- YOUR GOAL:
Complete, exact copies of all entries are needed.

__________________________________________________

/-- A lane's query state as an isect.next issued now takes it: that of the latest query in flight since the state was last cleared, else
the lane's own. -/
def State.queryOf (s : State) (owner lane : Nat) : Option Query :=
  match s.ops.reverse.find? fun o => o.queries owner lane && decide (s.queriesFrom owner lane ≤ o.id) with
  | some o => o.queryState lane
  | none => tget s.run.queries (lkey owner lane)

/-- The shared shape of the query instructions: with no active lane nothing happens; a fifth query waits (R181, R252), and so does one
before which a store visible to the path is still to be performed (R320). The states of its lanes, set here by isect.ray and isect.tile,
travel with it, so that a lane which is lent while its query is in flight still receives its answer (R177). -/
def isect (i : Instr) (d : Nat) (next : Bool) (states : Ctx → State → List (Nat × Query)) (s : State) : Result :=
  issue i (fun c s =>
    if c.p.mask = 0 then .done s
    else if 4 ≤ s.queriesOf (clusterOf c.core) then .wait s .hold
    else
      let before := s.priorOf c.pid
      match s.ops.find? fun o => s.shownTo c.pid o && !before.contains o.id with
      | some o => .wait s (.line o.pc)
      | none =>
        let qs := states c s
        let s1 := if next then s else s.setQueries c.owner qs
        .done (s1.addOp (c.op .tl (.vector d 4) c.p.mask (.query qs next) none))) s

/-- The query states that a ray or pixel instruction sets: `n` words a lane from register `a`, the root in a scalar pair. -/
def newQueries (tile : Bool) (n : Nat) (a b : BitVec 7) (c : Ctx) (s : State) : List (Nat × Query) :=
  c.lanes.map fun l =>
    (l, ⟨tile, (List.range n).map fun k => s.readV c.pid (a.toNat + k) l, (s.readS64 c.pid c.p b.toNat).toNat, none⟩)

/-- ISECT_RAY (R178). -/
def execIsectRay (d a b : BitVec 7) (s : State) : Result := isect (.isectRay d a b) d.toNat false (newQueries false 8 a b) s

/-- ISECT_TILE (R179). -/
def execIsectTile (d a b : BitVec 7) (s : State) : Result := isect (.isectTile d a b) d.toNat false (newQueries true 2 a b) s

/-- ISECT_NEXT (R180). -/
def execIsectNext (d : BitVec 7) (s : State) : Result := isect (.isectNext d) d.toNat true (fun c s =>
  c.lanes.filterMap fun l => (s.queryOf c.owner l).map fun q => (l, q)) s

/-- What one lane writes: distance or depth, index, u and v (R177). -/
def resultWords : Traversal → List Word
  | .hit h => [h.t, BitVec.ofNat 32 h.index, h.u, h.v]
  | .fault _ _ => [0x7F800000#32, 0xFFFFFFFE#32, 0, 0]
  | .none | .wait => [0x7F800000#32, 0xFFFFFFFF#32, 0, 0]

end Sys2Proof.Machine
end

__________________________________________________

- ANSWER SPACE:
/-- A lane's query state as an isect.next issued now takes it: that of the latest query in flight since the state was last cleared, else
the lane's own. -/
def State.queryOf (s : State) (owner lane : Nat) : Option Query :=
  match s.ops.reverse.find? fun o => o.queries owner lane && decide (s.queriesFrom owner lane ≤ o.id) with
  | some o => o.queryState lane
  | none => tget s.run.queries (lkey owner lane)

/-- The shared shape of the query instructions: with no active lane nothing happens; a fifth query waits (R181, R252), and so does one
before which a store visible to the path is still to be performed (R320). The states of its lanes, set here by isect.ray and isect.tile,
travel with it, so that a lane which is lent while its query is in flight still receives its answer (R177). -/
def isect (i : Instr) (d : Nat) (next : Bool) (states : Ctx → State → List (Nat × Query)) (s : State) : Result :=
  issue i (fun c s =>
    if c.p.mask = 0 then .done s
    else if 4 ≤ s.queriesOf (clusterOf c.core) then .wait s .hold
    else
      let before := s.priorOf c.pid
      match s.ops.find? fun o => s.shownTo c.pid o && !before.contains o.id with
      | some o => .wait s (.line o.pc)
      | none =>
        let qs := states c s
        let s1 := if next then s else s.setQueries c.owner qs
        .done (s1.addOp (c.op .tl (.vector d 4) c.p.mask (.query qs next) none))) s

/-- The query states that a ray or pixel instruction sets: `n` words a lane from register `a`, the root in a scalar pair. -/
def newQueries (tile : Bool) (n : Nat) (a b : BitVec 7) (c : Ctx) (s : State) : List (Nat × Query) :=
  c.lanes.map fun l =>
    (l, ⟨tile, (List.range n).map fun k => s.readV c.pid (a.toNat + k) l, (s.readS64 c.pid c.p b.toNat).toNat, none⟩)

/-- ISECT_RAY (R178). -/
def execIsectRay (d a b : BitVec 7) (s : State) : Result := isect (.isectRay d a b) d.toNat false (newQueries false 8 a b) s

/-- ISECT_TILE (R179). -/
def execIsectTile (d a b : BitVec 7) (s : State) : Result := isect (.isectTile d a b) d.toNat false (newQueries true 2 a b) s

/-- ISECT_NEXT (R180). -/
def execIsectNext (d : BitVec 7) (s : State) : Result := isect (.isectNext d) d.toNat true (fun c s =>
  c.lanes.filterMap fun l => (s.queryOf c.owner l).map fun q => (l, q)) s

/-- What one lane writes: distance or depth, index, u and v (R177). -/
def resultWords : Traversal → List Word
  | .hit h => [h.t, BitVec.ofNat 32 h.index, h.u, h.v]
  | .fault _ _ => [0x7F800000#32, 0xFFFFFFFE#32, 0, 0]
  | .none | .wait => [0x7F800000#32, 0xFFFFFFFF#32, 0, 0]

end Sys2Proof.Machine
end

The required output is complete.